Un carnet de bord pour Kult
Lorsque je mastérisais Kult, il y avait à notre table une joueuse qui, lorsqu'il y avait des temps morts pour elle (pendant que les autres joueurs décrivent leurs actions...), dessinait les scènes en cours et les personnages rencontrés. Par ailleurs, j'incitais les joueurs à prendre beaucoup de notes car j'orientais mes campagnes vers de plus en plus d'énigmes qui nécessitaient de collecter des informations sur plusieurs séances.

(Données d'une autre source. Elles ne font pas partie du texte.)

-- ==== Sys2Proof/Machine/Step.lean ====
section
/-! DEFINITION. One step of the block: one event of the interleaving of host transactions and completion steps
(20_memory.md rule R75). -/

namespace Sys2Proof.Machine

/-- One step (R75): the agent whose turn it is takes it. -/
def step (s : State) : Host.Outcome State Fault Refusal :=
  s.takeTurn.runTurn s.nextTurn

/-- The state in which the very next step runs the instruction whose bits are `w` (DESIGN CHOICE,
notes/assumptions/3.md): a
command is issued and the engine has the turn; a host transaction is the host's next and the host has the
turn. The widths are those of `decodeTableWord`. -/
def State.withFetchWord (s : State) (nbits w : Nat) : State :=
  if nbits ≤ 64 then s.withIssued (BitVec.ofNat 64 w) else s.withTransaction (BitVec.ofNat 73 w)

end Sys2Proof.Machine
end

Progressivement et devant les difficultés récurrentes à se remémorer les éléments importants d'une séance sur l'autre à partir de plusieurs prises de notes sporadiques, les joueurs décidèrent d'eux-même de faire à la fin de chaque partie un compte-rendu unique et relativement complet. Il s'agissait de décrire tout ce qui s'était passé comme une histoire cohérente, sur une à trois pages au maximum. De là et toujours sans intervention de ma part, non seulement les compte-rendus ont été mis bout à bout, regroupés dans le bon ordre pour constituer le récit de la campagne qui s'allongeait, mais en plus, les dessins de la joueuse se sont intégrés dans ceux-ci, illustrant chaque scène et chaque personnage rencontré. Spontanément, un journal de bord illustré de la campagne était né. Soyons clairs, cette campagne est terminée depuis plusieurs années, j'ai encore ce journal de bord dans un de mes placard et je prends plaisir à le feuilleter de temps à autre, mais il n'intéresserait vraisemblablement pas quelqu'un qui n'aurait pas participé à ces séances. En revanche pendant les parties, il avait pris un rôle central. Ce document ce trouvait systématiquement posé sur la table de jeu et était consulté lorsque les joueurs cherchaient une information ou pendant des temps mort pour relire des scènes jugées drôles ou intéressantes. Ce journal avait donc plusieurs rôles. Il servait d'archive d'informations utiles pour les joueurs et de distraction "positive" (puisque pertinente) pendant les parties. Il y a une troisième fonction qui me parait très présente aussi : une fonction d'harmonisation de l'espace imaginaire commun et cela de plusieurs manières.
Fixe les événements
Fixe les événements
Les événements passés subissent habituellement les assauts de l'oubli et leurs remémoration passe par des déformations. Souvent, tout le monde n'est pas d'accord sur le déroulement des événements passé ou leur chronologie. Le carnet de bord contient toutes ces informations. En s'y référant, les joueurs accèdent à l'information fiable qui fera consensus. Bien entendu, certaines choses sont interprétables et seront comprises légèrement différemment selon les joueurs, mais d'une manière générale, le carnet de bord permet à tout le monde d'avoir la même vision du passé.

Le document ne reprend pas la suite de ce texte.